# PROBLEM REQUIREMENTS
Among the entries that follow, the required portion opens with the line containing "layout := layout" and closes with the line containing "def rgbStore : Store". Give that portion again exactly, and nothing else.

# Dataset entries
-- ==== Sys2Proof/Tests/Slice0.lean ====
section
/-! SUPPORT. The model's own tests. Expected values come from the spec's vectors (95_test_vectors.md, the section named at each
group) or are worked out by hand from the rule named. Every test is one operation or one step on a small state. -/

namespace Sys2Proof.Tests

open Sys2Proof Sys2Proof.Machine

/-! Helpers -/

/-- An aliased store with these bytes, no input waiting. -/
def wrapped (layout : Layout) (bytes : List Byte) : State where
  px := some (Store.ofContents bytes)
  layout := layout
  storeOwned := false
  inputs := []
  responses := []

/-- Two RGB pixels and one trailing byte (95_test_vectors.md section 7.1). -/
def rgbState : State := wrapped .rgb [0x12#8, 0x34#8, 0x56#8, 0xAB#8, 0xCD#8, 0xEF#8, 0x77#8]

/-- Two ARGB pixels (95_test_vectors.md section 7.1). -/
def argbState : State := wrapped .argb [0x80#8, 0x12#8, 0x34#8, 0x56#8, 0xFF#8, 0xFF#8, 0xFF#8, 0xFF#8]

/-- No store is attached any more. -/
def freedState : State := { rgbState with px := none }

def rgbStore : Store := Store.ofContents [0x12#8, 0x34#8, 0x56#8, 0xAB#8, 0xCD#8, 0xEF#8, 0x77#8]

def argbStore : Store := Store.ofContents [0x80#8, 0x12#8, 0x34#8, 0x56#8, 0xFF#8, 0xFF#8, 0xFF#8, 0xFF#8]

/-- The next state, if there is one. -/
def nextOf : Host.Outcome State Fault Refusal → Option State
  | .next t => some t
  | .fault _ => none
  | .refused _ => none

/-- The newest response: `Y`, `OOB`, `ILL`. -/
def answer (o : Host.Outcome State Fault Refusal) : Option (Word × Bool × Bool) :=
  (nextOf o).bind fun t => t.responses.head?.map fun r => (r.y, r.oob, r.ill)

/-- The bytes of the store, from address 0 up. -/
def bytesOf (s : State) : Option (List Byte) := s.px.map fun st => (List.range st.size).map st.bytes.read

def bytesAfter (o : Host.Outcome State Fault Refusal) : Option (List Byte) := (nextOf o).bind bytesOf

/-- What the decoder reads. -/
def decoded (req : BitVec 160) : Option Instr :=
  match decode req with
  | .ok i => some i
  | .error _ => none

/-- Why the decoder refuses. -/
def rejected (req : BitVec 160) : Option Reserved :=
  match decode req with
  | .ok _ => none
  | .error e => some e

/-- The state with one request waiting. -/
def asking (s : State) (req : BitVec 160) : State := { s with inputs := [.request req] }

/-! WellFormed: an ignored word of HSV must be 0 (30_encoding.md rule R68) -/

theorem test_wf_refuses_junk_sat : (Instr.hsv true false 0#32 1#32 0#32).wf = false := by decide
theorem test_wf_refuses_junk_val : (Instr.hsv false true 0#32 0#32 1#32).wf = false := by decide
theorem test_wf_accepts_used_words : (Instr.hsv false false 1#32 2#32 3#32).wf = true := by decide

/-! Decoding: the words of 95_test_vectors.md section 8.3, written out as one 160-bit value, `D C B A CMD` -/

theorem test_decode_packrgb :
    decoded 0x00000000_00000056_00000034_00000012_00000001#160 = some (.packrgb 0x12#32 0x34#32 0x56#32) := by decide
theorem test_decode_packargb :
    decoded 0x00000056_00000034_00000012_00000080_00000002#160 =
      some (.packargb 0x80#32 0x12#32 0x34#32 0x56#32) := by decide
theorem test_decode_unpackb :
    decoded 0x00000000_00000000_00000000_80123456_00000003#160 = some (.unpackb 0x80123456#32) := by decide
theorem test_decode_unpackg :
    decoded 0x00000000_00000000_00000000_80123456_00000103#160 = some (.unpackg 0x80123456#32) := by decide
theorem test_decode_unpackr :
    decoded 0x00000000_00000000_00000000_80123456_00000203#160 = some (.unpackr 0x80123456#32) := by decide
theorem test_decode_unpacka :
    decoded 0x00000000_00000000_00000000_80123456_00000303#160 = some (.unpacka 0x80123456#32) := by decide
theorem test_decode_hsv :
    decoded 0x00000000_00000096_000000C8_00000064_00000004#160 =
      some (.hsv false false 100#32 200#32 150#32) := by decide
theorem test_decode_hsv_sd :
    decoded 0x00000000_00000096_00000000_00000064_00000104#160 = some (.hsv true false 100#32 0#32 150#32) := by decide
theorem test_decode_hsv_vd :
    decoded 0x00000000_00000000_000000C8_00000064_00000204#160 = some (.hsv false true 100#32 200#32 0#32) := by decide
theorem test_decode_hsv_junk_in_ignored_words :
    decoded 0xDEADBEEF_DEADBEEF_DEADBEEF_00000000_00000304#160 = some (.hsv true true 0#32 0#32 0#32) := by decide
theorem test_decode_fade :
    decoded 0x00000000_00000000_00000064_00FF8001_00000005#160 = some (.fade 0x00FF8001#32 100#32) := by decide
theorem test_decode_blend :
    decoded 0x00000000_00F0E0D0_0000004D_00102030_00000006#160 =
      some (.blend 0x00102030#32 77#32 0x00F0E0D0#32) := by decide
theorem test_decode_grad :
    decoded 0x00000003_00000005_000000FF_00FF0000_00000007#160 =
      some (.grad 0x00FF0000#32 0x000000FF#32 5#32 3#32) := by decide
theorem test_decode_ldpx :
    decoded 0x00000000_00000000_00000000_00000001_00000008#160 = some (.ldpx 1#32) := by decide
theorem test_decode_stpx :
    decoded 0x00000000_00000000_00ABCDEF_00000001_00000009#160 = some (.stpx 1#32 0x00ABCDEF#32) := by decide

/-- Bit by bit: `OPC` = 00000101 in bits 7:0, `MOD` = 00 in bits 9:8, bits 31:10 zero; `A` = 3, `B` = 2 (rules R60, R61, R63). -/
theorem test_decode_fade_bit_by_bit :
    decoded (0#64 ++ 0b00000000000000000000000000000010#32 ++ 0b00000000000000000000000000000011#32 ++
      (0b0000000000000000000000#22 ++ 0b00#2 ++ 0b00000101#8)) = some (.fade 3#32 2#32) := by decide

/-- 95_test_vectors.md section 8.1. -/
theorem test_reserved_words :
    rejected 0x0000000A#160 = some .unassignedOpcode ∧ rejected 0x000000FF#160 = some .unassignedOpcode ∧
    rejected 0x00000101#160 = some .modNotZero ∧ rejected 0x00000302#160 = some .modNotZero ∧
    rejected 0x00000107#160 = some .modNotZero ∧ rejected 0x00000108#160 = some .modNotZero ∧
    rejected 0x80000004#160 = some .reservedBitSet ∧ rejected 0x00010003#160 = some .reservedBitSet ∧
    rejected 0x0000030A#160 = some .unassignedOpcode := by decide

/-- The encoder writes the words of section 8.3. -/
theorem test_encode_words :
    encode (.hsv false true 100#32 200#32 0#32) = 0x00000000_00000000_000000C8_00000064_00000204#160 ∧
    encode (.stpx 1#32 0x00ABCDEF#32) = 0x00000000_00000000_00ABCDEF_00000001_00000009#160 := by decide

theorem test_decode_table_word :
    decodeTableWord 32 0x00000303 = some (.unpacka 0#32) ∧ decodeTableWord 32 0x00000400 = none ∧
    decodeTableWord 160 0x00000003_00000005_000000FF_00FF0000_00000007 =
      some (.grad 0x00FF0000#32 0x000000FF#32 5#32 3#32) := by decide

/-! Meanings: 95_test_vectors.md sections 2 to 7 -/

theorem test_packrgb_masks_operands :
    answer (exec (.packrgb 0xFFFFFFFF#32 0xFFFFFFFE#32 0xFFFFFF00#32) rgbState) = some (0x00FFFE00#32, false, false) := by
  decide
theorem test_packargb_operand_order :
    answer (exec (.packargb 0x80#32 0x12#32 0x34#32 0x56#32) rgbState) = some (0x80123456#32, false, false) := by decide
theorem test_packargb_all_ones_is_a_colour :
    answer (exec (.packargb 0x1FF#32 0xFFFFFFFF#32 0xFF#32 0xFFFFFFFF#32) rgbState) =
      some (0xFFFFFFFF#32, false, false) := by decide
theorem test_unpackb : answer (exec (.unpackb 0x80123456#32) rgbState) = some (0x56#32, false, false) := by decide
theorem test_unpackg : answer (exec (.unpackg 0x80123456#32) rgbState) = some (0x34#32, false, false) := by decide
theorem test_unpackr : answer (exec (.unpackr 0x80123456#32) rgbState) = some (0x12#32, false, false) := by decide
theorem test_unpacka_zero_extends :
    answer (exec (.unpacka 0xFF000000#32) rgbState) = some (0xFF#32, false, false) := by decide

theorem test_hsv_worked_in_full :
    answer (exec (.hsv false false 100#32 200#32 150#32) rgbState) = some (0x00208034#32, false, false) := by decide
/-- hue -1000 acts as 20, which 41_color_math.md rule R91 gives as `h` = 15, `upF` = 60, `downF` = 192 at full sat and val. -/
theorem test_hsv_negative_hue :
    answer (exec (.hsv true true 0xFFFFFC18#32 0#32 0#32) rgbState) = some (0x00C03C00#32, false, false) := by decide

theorem test_fade_scales_and_drops_top_byte :
    answer (exec (.fade 0x80402010#32 128#32) rgbState) = some (0x00201008#32, false, false) := by decide
theorem test_fade_above_255_is_unchanged :
    answer (exec (.fade 0x80402010#32 300#32) rgbState) = some (0x80402010#32, false, false) := by decide

theorem test_blend_drops_top_bytes :
    answer (exec (.blend 0xAA102030#32 77#32 0x55F0E0D0#32) rgbState) = some (0x0053595F#32, false, false) := by decide
theorem test_blend_is_no_identity_at_0 :
    answer (exec (.blend 0x00102030#32 0xFFFFFFFF#32 0x00F0E0D0#32) rgbState) =
      some (0x000F1F2F#32, false, false) := by decide

theorem test_grad_interior :
    answer (exec (.grad 0xFF102030#32 0xFFF0E0D0#32 3#32 1#32) rgbState) = some (0x005A5F64#32, false, false) := by decide
/-- `255 * i` passes 2^31 and stays exact (decision D27). -/
theorem test_grad_product_does_not_wrap :
    answer (exec (.grad 0x00FF0000#32 0x000000FF#32 0x7FFFFFFF#32 0x7FFFFFFD#32) rgbState) =
      some (0x000000FD#32, false, false) := by decide

theorem test_ldpx_rgb : answer (exec (.ldpx 1#32) rgbState) = some (0x00ABCDEF#32, false, false) := by decide
theorem test_ldpx_out_of_range_beside_same_word :
    answer (exec (.ldpx 2#32) argbState) = some (0xFFFFFFFF#32, true, false) ∧
    answer (exec (.ldpx 1#32) argbState) = some (0xFFFFFFFF#32, false, false) := by decide

theorem test_stpx_rgb_keeps_trailing_byte :
    bytesAfter (exec (.stpx 0#32 0x80998877#32) rgbState) =
      some [0x99#8, 0x88#8, 0x77#8, 0xAB#8, 0xCD#8, 0xEF#8, 0x77#8] := by decide
theorem test_stpx_argb_zero_bytes :
    bytesAfter (exec (.stpx 1#32 0x00123456#32) argbState) =
      some [0x80#8, 0x12#8, 0x34#8, 0x56#8, 0x00#8, 0x12#8, 0x34#8, 0x56#8] := by decide

/-! Steps -/

/-- 95_test_vectors.md section 8.1: `STPX` with `MOD` = 2 is answered `ILL` and writes nothing. -/
theorem test_step_reserved :
    answer (step (asking rgbState 0x00000000_00000000_00ABCDEF_00000000_00000209#160)) = some (0#32, false, true) ∧
    bytesAfter (step (asking rgbState 0x00000000_00000000_00ABCDEF_00000000_00000209#160)) = bytesOf rgbState := by decide

/-- After `withFetchWord` the very next step runs the word, from reset too (section 9.1: `HSV 64`). -/
theorem test_step_runs_the_word_placed :
    answer (step (State.reset.withFetchWord 160 0x00000000_00000000_00000000_00000040_00000304)) =
      some (0x003CC000#32, false, false) := by decide

/-- 95_test_vectors.md section 9.5: the external holder writes byte 4; then replaces the store by a smaller one. -/
theorem test_step_holder_writes :
    bytesAfter (step { wrapped .rgb [0#8, 0#8, 0#8, 0x0A#8, 0x0B#8, 0x0C#8] with
      inputs := [.holder (.writeByte 4 0xEE#8)] }) = some [0#8, 0#8, 0#8, 0x0A#8, 0xEE#8, 0x0C#8] := by decide
theorem test_step_holder_replaces :
    answer (exec (.ldpx 1#32) (wrapped .rgb [0#8, 0#8, 0#8, 0x0A#8, 0xEE#8])) = some (0xFFFFFFFF#32, true, false) := by decide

# TASK RESULT
  layout := layout
  storeOwned := false
  inputs := []
  responses := []

/-- Two RGB pixels and one trailing byte (95_test_vectors.md section 7.1). -/
def rgbState : State := wrapped .rgb [0x12#8, 0x34#8, 0x56#8, 0xAB#8, 0xCD#8, 0xEF#8, 0x77#8]

/-- Two ARGB pixels (95_test_vectors.md section 7.1). -/
def argbState : State := wrapped .argb [0x80#8, 0x12#8, 0x34#8, 0x56#8, 0xFF#8, 0xFF#8, 0xFF#8, 0xFF#8]

/-- No store is attached any more. -/
def freedState : State := { rgbState with px := none }

def rgbStore : Store := Store.ofContents [0x12#8, 0x34#8, 0x56#8, 0xAB#8, 0xCD#8, 0xEF#8, 0x77#8]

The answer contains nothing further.